:: Records to process

/-! ### setRing -/

@[simp] theorem setRing_grade (d : Dev) (r : Nat) (x : RingS) : (d.setRing r x).grade = d.grade := (rfl)
@[simp] theorem setRing_top (d : Dev) (r : Nat) (x : RingS) : (d.setRing r x).top = d.top := (rfl)
@[simp] theorem setRing_hdr (d : Dev) (r : Nat) (x : RingS) : (d.setRing r x).hdr = d.hdr := (rfl)
@[simp] theorem setRing_regs (d : Dev) (r : Nat) (x : RingS) : (d.setRing r x).regs = d.regs := (rfl)
@[simp] theorem setRing_latched (d : Dev) (r : Nat) (x : RingS) : (d.setRing r x).latched = d.latched := (rfl)
@[simp] theorem setRing_ev (d : Dev) (r : Nat) (x : RingS) : (d.setRing r x).ev = d.ev := (rfl)
@[simp] theorem setRing_lastEv (d : Dev) (r : Nat) (x : RingS) : (d.setRing r x).lastEv = d.lastEv := (rfl)
@[simp] theorem setRing_tabs (d : Dev) (r : Nat) (x : RingS) : (d.setRing r x).tabs = d.tabs := (rfl)
@[simp] theorem setRing_hostMem (d : Dev) (r : Nat) (x : RingS) : (d.setRing r x).hostMem = d.hostMem := (rfl)
@[simp] theorem setRing_dram (d : Dev) (r : Nat) (x : RingS) : (d.setRing r x).dram = d.dram := (rfl)
@[simp] theorem setRing_localMem (d : Dev) (r : Nat) (x : RingS) : (d.setRing r x).localMem = d.localMem := (rfl)
@[simp] theorem setRing_bus (d : Dev) (r : Nat) (x : RingS) : (d.setRing r x).bus = d.bus := (rfl)
@[simp] theorem setRing_dmc (d : Dev) (r : Nat) (x : RingS) : (d.setRing r x).dmc = d.dmc := (rfl)
@[simp] theorem setRing_pwr (d : Dev) (r : Nat) (x : RingS) : (d.setRing r x).pwr = d.pwr := (rfl)
@[simp] theorem setRing_pin (d : Dev) (r : Nat) (x : RingS) : (d.setRing r x).pin = d.pin := (rfl)
@[simp] theorem setRing_boot (d : Dev) (r : Nat) (x : RingS) : (d.setRing r x).boot = d.boot := (rfl)
@[simp] theorem setRing_free (d : Dev) (r : Nat) (x : RingS) : (d.setRing r x).free = d.free := (rfl)
@[simp] theorem setRing_obj (d : Dev) (r : Nat) (x : RingS) : (d.setRing r x).obj = d.obj := (rfl)
@[simp] theorem setRing_xpt (d : Dev) (r : Nat) (x : RingS) : (d.setRing r x).xpt = d.xpt := (rfl)
@[simp] theorem setRing_mtr (d : Dev) (r : Nat) (x : RingS) : (d.setRing r x).mtr = d.mtr := (rfl)
@[simp] theorem setRing_out (d : Dev) (r : Nat) (x : RingS) : (d.setRing r x).out = d.out := (rfl)
@[simp] theorem setRing_tbu (d : Dev) (r : Nat) (x : RingS) : (d.setRing r x).tbu = d.tbu := (rfl)
@[simp] theorem setRing_sap (d : Dev) (r : Nat) (x : RingS) : (d.setRing r x).sap = d.sap := (rfl)
@[simp] theorem setRing_slp (d : Dev) (r : Nat) (x : RingS) : (d.setRing r x).slp = d.slp := (rfl)
@[simp] theorem setRing_str (d : Dev) (r : Nat) (x : RingS) : (d.setRing r x).str = d.str := (rfl)
@[simp] theorem setRing_eth (d : Dev) (r : Nat) (x : RingS) : (d.setRing r x).eth = d.eth := (rfl)
@[simp] theorem setRing_tth (d : Dev) (r : Nat) (x : RingS) : (d.setRing r x).tth = d.tth := (rfl)
@[simp] theorem setRing_dsp (d : Dev) (r : Nat) (x : RingS) : (d.setRing r x).dsp = d.dsp := (rfl)
@[simp] theorem setRing_fmn (d : Dev) (r : Nat) (x : RingS) : (d.setRing r x).fmn = d.fmn := (rfl)
@[simp] theorem setRing_ref (d : Dev) (r : Nat) (x : RingS) : (d.setRing r x).ref = d.ref := (rfl)
@[simp] theorem setRing_banks (d : Dev) (r : Nat) (x : RingS) : (d.setRing r x).banks = d.banks := (rfl)
@[simp] theorem setRing_cfg (d : Dev) (r : Nat) (x : RingS) : (d.setRing r x).cfg = d.cfg := (rfl)
@[simp] theorem setRing_jtag (d : Dev) (r : Nat) (x : RingS) : (d.setRing r x).jtag = d.jtag := (rfl)

/-! ### addFld -/

@[simp] theorem addFld_grade (d : Dev) (f : Field) (n : Nat) : (d.addFld f n).grade = d.grade := by unfold Dev.addFld; split <;> rfl
@[simp] theorem addFld_top (d : Dev) (f : Field) (n : Nat) : (d.addFld f n).top = d.top := by unfold Dev.addFld; split <;> rfl
@[simp] theorem addFld_hdr (d : Dev) (f : Field) (n : Nat) : (d.addFld f n).hdr = d.hdr := by unfold Dev.addFld; split <;> rfl
@[simp] theorem addFld_latched (d : Dev) (f : Field) (n : Nat) : (d.addFld f n).latched = d.latched := by unfold Dev.addFld; split <;> rfl
@[simp] theorem addFld_ev (d : Dev) (f : Field) (n : Nat) : (d.addFld f n).ev = d.ev := by unfold Dev.addFld; split <;> rfl
@[simp] theorem addFld_lastEv (d : Dev) (f : Field) (n : Nat) : (d.addFld f n).lastEv = d.lastEv := by unfold Dev.addFld; split <;> rfl
@[simp] theorem addFld_hre (d : Dev) (f : Field) (n : Nat) : (d.addFld f n).hre = d.hre := by unfold Dev.addFld; split <;> rfl
@[simp] theorem addFld_tabs (d : Dev) (f : Field) (n : Nat) : (d.addFld f n).tabs = d.tabs := by unfold Dev.addFld; split <;> rfl
@[simp] theorem addFld_hostMem (d : Dev) (f : Field) (n : Nat) : (d.addFld f n).hostMem = d.hostMem := by unfold Dev.addFld; split <;> rfl
@[simp] theorem addFld_dram (d : Dev) (f : Field) (n : Nat) : (d.addFld f n).dram = d.dram := by unfold Dev.addFld; split <;> rfl
@[simp] theorem addFld_localMem (d : Dev) (f : Field) (n : Nat) : (d.addFld f n).localMem = d.localMem := by unfold Dev.addFld; split <;> rfl
@[simp] theorem addFld_bus (d : Dev) (f : Field) (n : Nat) : (d.addFld f n).bus = d.bus := by unfold Dev.addFld; split <;> rfl
@[simp] theorem addFld_dmc (d : Dev) (f : Field) (n : Nat) : (d.addFld f n).dmc = d.dmc := by unfold Dev.addFld; split <;> rfl
@[simp] theorem addFld_pwr (d : Dev) (f : Field) (n : Nat) : (d.addFld f n).pwr = d.pwr := by unfold Dev.addFld; split <;> rfl
@[simp] theorem addFld_pin (d : Dev) (f : Field) (n : Nat) : (d.addFld f n).pin = d.pin := by unfold Dev.addFld; split <;> rfl
@[simp] theorem addFld_boot (d : Dev) (f : Field) (n : Nat) : (d.addFld f n).boot = d.boot := by unfold Dev.addFld; split <;> rfl
@[simp] theorem addFld_free (d : Dev) (f : Field) (n : Nat) : (d.addFld f n).free = d.free := by unfold Dev.addFld; split <;> rfl
@[simp] theorem addFld_obj (d : Dev) (f : Field) (n : Nat) : (d.addFld f n).obj = d.obj := by unfold Dev.addFld; split <;> rfl
@[simp] theorem addFld_xpt (d : Dev) (f : Field) (n : Nat) : (d.addFld f n).xpt = d.xpt := by unfold Dev.addFld; split <;> rfl
@[simp] theorem addFld_mtr (d : Dev) (f : Field) (n : Nat) : (d.addFld f n).mtr = d.mtr := by unfold Dev.addFld; split <;> rfl
@[simp] theorem addFld_out (d : Dev) (f : Field) (n : Nat) : (d.addFld f n).out = d.out := by unfold Dev.addFld; split <;> rfl
@[simp] theorem addFld_tbu (d : Dev) (f : Field) (n : Nat) : (d.addFld f n).tbu = d.tbu := by unfold Dev.addFld; split <;> rfl
@[simp] theorem addFld_sap (d : Dev) (f : Field) (n : Nat) : (d.addFld f n).sap = d.sap := by unfold Dev.addFld; split <;> rfl
@[simp] theorem addFld_slp (d : Dev) (f : Field) (n : Nat) : (d.addFld f n).slp = d.slp := by unfold Dev.addFld; split <;> rfl
@[simp] theorem addFld_str (d : Dev) (f : Field) (n : Nat) : (d.addFld f n).str = d.str := by unfold Dev.addFld; split <;> rfl
@[simp] theorem addFld_eth (d : Dev) (f : Field) (n : Nat) : (d.addFld f n).eth = d.eth := by unfold Dev.addFld; split <;> rfl
@[simp] theorem addFld_tth (d : Dev) (f : Field) (n : Nat) : (d.addFld f n).tth = d.tth := by unfold Dev.addFld; split <;> rfl
@[simp] theorem addFld_dsp (d : Dev) (f : Field) (n : Nat) : (d.addFld f n).dsp = d.dsp := by unfold Dev.addFld; split <;> rfl
@[simp] theorem addFld_fmn (d : Dev) (f : Field) (n : Nat) : (d.addFld f n).fmn = d.fmn := by unfold Dev.addFld; split <;> rfl
@[simp] theorem addFld_ref (d : Dev) (f : Field) (n : Nat) : (d.addFld f n).ref = d.ref := by unfold Dev.addFld; split <;> rfl
@[simp] theorem addFld_banks (d : Dev) (f : Field) (n : Nat) : (d.addFld f n).banks = d.banks := by unfold Dev.addFld; split <;> rfl
@[simp] theorem addFld_cfg (d : Dev) (f : Field) (n : Nat) : (d.addFld f n).cfg = d.cfg := by unfold Dev.addFld; split <;> rfl
@[simp] theorem addFld_jtag (d : Dev) (f : Field) (n : Nat) : (d.addFld f n).jtag = d.jtag := by unfold Dev.addFld; split <;> rfl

::::

Within the data above, the lines from the one with "d.eth := by unfold Dev.addFld; split <;> rfl" to the one with "d.tth := by unfold Dev.addFld; split <;> rfl" must be repeated exactly; no other line belongs in the answer.

**Answer to the exercise**
@[simp] theorem addFld_eth (d : Dev) (f : Field) (n : Nat) : (d.addFld f n).eth = d.eth := by unfold Dev.addFld; split <;> rfl
@[simp] theorem addFld_tth (d : Dev) (f : Field) (n : Nat) : (d.addFld f n).tth = d.tth := by unfold Dev.addFld; split <;> rfl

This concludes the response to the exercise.